Nell’attesa, da mercoledì della prossima settimana, quando verrà effettivamente invocato il famigerato articolo 50, l’ossessione compirà un salto di qualità, sostanzialmente alimentata dal vocìo dei media, in particolare dei tabloid filo- Brexit, sull’andamento delle trattative. Fughe di notizie sulle trattative, diverse interpretazioni, posizioni negoziali che si faranno e disferanno a seconda delle occasioni, ingigantiranno un’ondata emotiva contro Bruxelles che inevitabilmente non potrà che peggiorare i rapporti tra Londra e il resto delle capitali europee. Di questa crescente ostilità sentiamo già squillare le trombe, suonate dagli araldi dell’eurofobia come il Sun o il Daily Mail. Sarà, purtroppo, un brutto vedere. Già ora, sulle voci e le mezze ammissioni che Bruxelles potrebbe chiedere a Londra 60 miliardi di euro di danni come risarcimento, i Brexiters stanno flettendo i muscoli pronti a ingaggiare un attacco frontale contro i burocrati di Bruxelles.

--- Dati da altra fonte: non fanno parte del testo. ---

-- ==== Sys2Proof/Machine/Pkt.lean ====
section
/-! DEFINITION. The meanings of the packet unit's operations (`40_packet_crc.md`, rules R121 to R129). -/

namespace Sys2Proof.Machine

/-- `CRC.INIT` (rule R121). -/
def execCrcInit (s : State) : Host.Outcome State Fault Refusal := .next ((s.setCrc 0x00).respond .done)

/-- `CRC.UPDATE` (rule R122). -/
def execCrcUpdate (b : Byte) (s : State) : Host.Outcome State Fault Refusal :=
  .next ((s.setCrc (s.pkt.crcAcc ^^^ b)).respond .done)

/-- `CRC.READ` (rule R123). -/
def execCrcRead (s : State) : Host.Outcome State Fault Refusal := .next (s.respond (.byte s.pkt.crcAcc))

/-- `CRC8` (rule R124). -/
def execCrc8 (bytes : List Byte) (s : State) : Host.Outcome State Fault Refusal :=
  .next (s.respond (.byte (crc8 bytes)))

/-- `MKADDR` (rule R125): refused when the player index is above 3 or the mask above 0x3F. -/
def execMkAddr (playerIndex mask : Byte) (s : State) : Host.Outcome State Fault Refusal :=
  if playerIndex.toNat > 3 ∨ mask.toNat > 0x3F then .next (refuse s)
  else .next (s.respond (.byte (addrByte playerIndex mask)))

/-- `ENCODE` (rule R126). -/
def execEncode (command recipientAddr senderAddr : Byte) (payload : List Word) (s : State) :
    Host.Outcome State Fault Refusal :=
  match encodePacket command recipientAddr senderAddr payload with
  | none => .next (refuse s)
  | some bytes => .next (s.respond (.bytes bytes))

/-- `DECODE` (rule R127). -/
def execDecode (bytes : List Byte) (s : State) : Host.Outcome State Fault Refusal :=
  match decodeBytes s.cfg bytes with
  | .error e => .next (s.respond (.framingError e))
  | .ok p => .next (s.respond (.packet p))

/-- `ISVALID` (rule R128). -/
def execIsValid (packet : Packet) (s : State) : Host.Outcome State Fault Refusal :=
  .next (s.respond (.bool (isValid s.cfg packet)))

/-- `SETSENDER` (rule R129). -/
def execSetSender (packet : Packet) (addr : Byte) (s : State) : Host.Outcome State Fault Refusal :=
  .next (s.respond (.packet (setSender packet addr)))

end Sys2Proof.Machine
end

Il gioco dei Brexiters, che fa leva sui sentimenti dei britannici, sta nel creare dei fantasmi e dipingere gli altri 27 ex partners della UE come un monoblocco ostile e sostanzialmente “diverso” che si avvale del braccio secolare di burocrati non eletti che hanno succhiato e vogliono ancora succhiare il sangue dei contribuenti inglesi. L’Europa, d’altronde, gli eurofobi la hanno sempre approcciata con spirito di bottega, con la conta di entrate e uscite. Nessuna altra visione più ampia con una riflessione su un’area di solidarietà che è  riuscita a tenere lontane altre devastanti  guerre e a instillare nei giovani un senso di fratellanza e cosmopolitismo che ha aperto loro la mente e li ha resi più tolleranti e curiosi nei confronti degli altri europei. Per i Brexiters , essendo il Parlamento e la democrazia britannica “superiori”,  il tema della solidarietà, oltre alla curiosità nei confronti di coloro che a loro avviso sono civilmente più arretrati, non si pone ed è una perdita di tempo. Viva dunque lo splendido isolamento. Il Paese che ha inventato la democrazia moderna e che si è basato sulla tolleranza e l’analisi scientifica per stabilire sempre i fatti prima di trarre conslusioni, rischia di entrare in un turbine di irrazionalità che lo porta a caricare ciecamente dei fantasmi come un bisonte. Col rischio che l’ossessione finisca poi per trasformare la realtà a sua propria immagine, peggiorando le cose per se stessa e chi le sta attorno. Ci vorrà molta calma e sangue freddo per trovare una via d’uscita razionale che accontenti tutti. E calma e sangue freddo, oltre che equanimità di giudizio, che sono sempre stati una qualità degli inglesi, sono, nel giro di meno di un anno, diventati merce rara da questa parte della Manica. Sarà, temo, sempre più ossessione. Per questo la UE, durante i negoziati dovrà mostrare il più possibile equanimità e distacco per evitare di farsi risucchiare in un gioco pericoloso che rischia di trasformarsi in una rissa che danneggerà tutti.

 

  • arcangiolo rossetti |

    non riesco a vedere l’ unione europea come patria tollerante e solidale. l’Europa s.p.a perde un azionista e il rapporto come tale deve essere regolato. saluti. a.r.

  • luisa alessandrelli |

    l’inghilterra ci lascia. provo un grande dispiacere e temo che inizierà la fine del regno unito considerato il desiderio della scozia e dell’irlanda di far parte dell’U.E. un referendum vinto per poco più di un punto è risibile. vedo periodo buio per la may.